- Born: Zachary Joseph Horwitz December 5, 1986 (age 39) Berkeley, California, U.S.
- Occupations: Actor and producer
- Years active: 2009–2021
- Spouse: Mallory Hagedorn ​ ​(m. 2014; div. 2021)​
- Children: 2
- Status: Incarcerated
- Criminal charge: Securities fraud
- Penalty: 20 years imprisonment
- Imprisoned at: FCI Terminal Island

= Zach Avery =

American actor and fraudster (born 1986)

Zachary Joseph Horwitz (born December 5, 1986), also known by his stage name Zach Avery, is an American convicted fraudster, and a former actor and film producer. In 2021, he pled guilty to securities fraud for his role in defrauding investors of $227 million through a Ponzi scheme and, as a result, was sentenced to twenty years in prison in 2022.

==Early life==
Avery was born Zachary Joseph Horwitz in Berkeley, California. Avery grew up in Tampa, Florida, and moved to Fort Wayne, Indiana, where he was raised by his mother and a step-father. In 2005, he graduated from Carroll High School (Fort Wayne, Indiana).

Avery attended Indiana University Bloomington, graduating in 2010. Avery claimed to have played intramural football in college, and would later claim that an injury kept him out of the National Football League. During his college years, he met his future wife, Mallory Hagedorn.

==Career==
After college, Avery and Hagedorn moved to Chicago, where Avery started a Doctoral Program in the Chicago School of Professional Psychology, but dropped out 3 months later. In 2011, while in Chicago, Avery heavily invested his money into his first enterprise, a juice bar called "Fül”. The business closed after just a few months of operation. He supplemented his income by selling Quickbooks software door-to-door.

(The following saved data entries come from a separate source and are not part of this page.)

-- ==== Sys2Proof/Machine/Power.lean ====
section
/-! DEFINITION. Stop (R364-R371), Brim and the dirty-data budget (R372-R378), the save sequence (R379-R381), Thistle
(R399-R404), and completion posting, whose last one lets a shutdown's save go on. -/

namespace Sys2Proof.Machine

open Sys2Proof

/-! ### The budget (R376) -/

/-- C and ESR as the budget uses them: measured, or C_MIN and ESR_MAX before the first test of a boot (R375). -/
def State.capNow (s : State) : Nat := if !s.brm.tested then s.brm.cmin * 10 else s.brm.cap
def State.esrNow (s : State) : Nat := if !s.brm.tested then s.brm.esrmax else s.brm.esr

/-- e_usable in units of 5e-21 J for a bank voltage in mV. -/
def State.eUsable (s : State) (mv : Nat) : Nat :=
  let vb := mv * 1000
  let vf := s.brm.vstop * 100000 + s.brm.isave * s.esrNow * 10
  if vb ≤ vf then 0 else s.capNow * (vb * vb - vf * vf) * s.brm.eta

/-- dirty_max in bytes: 6 J for the metadata, 5.5 J per GiB, at most 4 GiB, in steps of 16 MiB. -/
def dirtyMax (e : Nat) : Nat :=
  if e ≤ 12 * 10 ^ 20 then 0 else min 256 ((e - 12 * 10 ^ 20) * 64 / (11 * 10 ^ 20)) * 2 ^ 24

/-- Lowest bank voltage sampled in the last 10 ms. -/
def State.bankLow (s : State) : Nat :=
  minNat ((s.brm.vhist.filter fun p => decide (s.now < p.1 + 10000000)).map (·.2)) s.brm.vbank

/-- BRM_STATUS.STATE as software reads it (R377). -/
def State.brmState (s : State) : Nat := if s.brm.st ≤ 1 ∧ s.brm.budget < 2 * 2 ^ 20 then 5 else s.brm.st

/-- BRM_STATUS. -/
def State.brmStatus (s : State) : Nat :=
  let b := s.brm
  s.brmState * 2 ^ 29 + bit b.chg 28 + bit b.pfail 27 + bit b.lowcap 26 + bit b.highesr 25 + bit b.ovr 24 + b.vbank / 10

/-- A Brim event, with BRM_STATUS (R459). -/
def State.fireBrm (s : State) (k : Nat) : State := s.fire k [s.brmStatus]

/-- BUDGET_RECOMPUTE (R376, R378). -/
def execBudgetRecompute (s : State) : Host.Outcome State Fault Refusal :=
  let e := s.eUsable s.bankLow
  let excess := decide (dirtyMax e < s.gate.dirty)
  let s1 := { s with brm := { s.brm with budget := dirtyMax e, eMj := min (2 ^ 32 - 1) (e / (2 * 10 ^ 17)), ovr := excess } }
  .next (if excess && !s.brm.ovr then s1.fireBrm 28 else s1)

/-! ### The save sequence (R380) -/

/-- The save starts: admission stops, the crown stamps the supply-sag entry, a member whose supply sags sends SAG (R336),
the charger and the test load are off. -/
def State.saveStart (s : State) (kind : Nat) : State :=
  let s0 := s.fire 27
  let s1 := if s0.canStamp then (s0.enterSys .sag).markRun
    else if !s0.cas.crown && (kind == 1 || kind == 2) then s0.casSend 0 0 0x14 0 [] else s0
  { s1 with gate := { s1.gate with stopped := true }
            brm := { s1.brm with st := 3, chg := false, saveKind := kind, saveBytes := 0 } }

/-- A page of an erased save-reserve block of any die, of the given one first (R165, R167). -/
def State.savePick (s : State) (dk : Nat) : Option (Nat × Nat) :=
  (dk :: s.goodDies 0).findSome? fun d =>
    ((s.dieBlocks d).find? fun p => p.2.st == 9 && !p.2.unerased && p.2.retire == 0 && decide (p.2.taken < s.geom.slcRows)).map fun p => (d, p.1 % 8192)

A year after Fül was established, Avery created a fake email from Howard Schultz (Starbucks’ former CEO) reportedly offering him a lucrative job in Los Angeles as the leader of the "entrepreneur outreach" program for his venture capital firm "Mavron". Avery used the fake job offer as a way to convince his wife to close down "Fül" for good in order to move to Los Angeles. Upon moving to Hollywood he started pursuing an acting career.

Hollywood publicist Nedda Soltani, who was assigned by the company "Entertainment Fusion Group" to help boost Avery's profile as an actor, stated that Avery's time in Hollywood was a split between acting and a "financial startup situation" where he "invested in emerging brands and companies".

==Fraud==
===Investment scheme===
In 2013, Avery was a co-founder, along with the Hallivis brothers (Julio and Diego Hallivis), of the 1inMM Productions company (“One in a Million”). One of the company's projects of note was a new film fund to produce and finance two to three elevated genre films under $5M per year for global audiences.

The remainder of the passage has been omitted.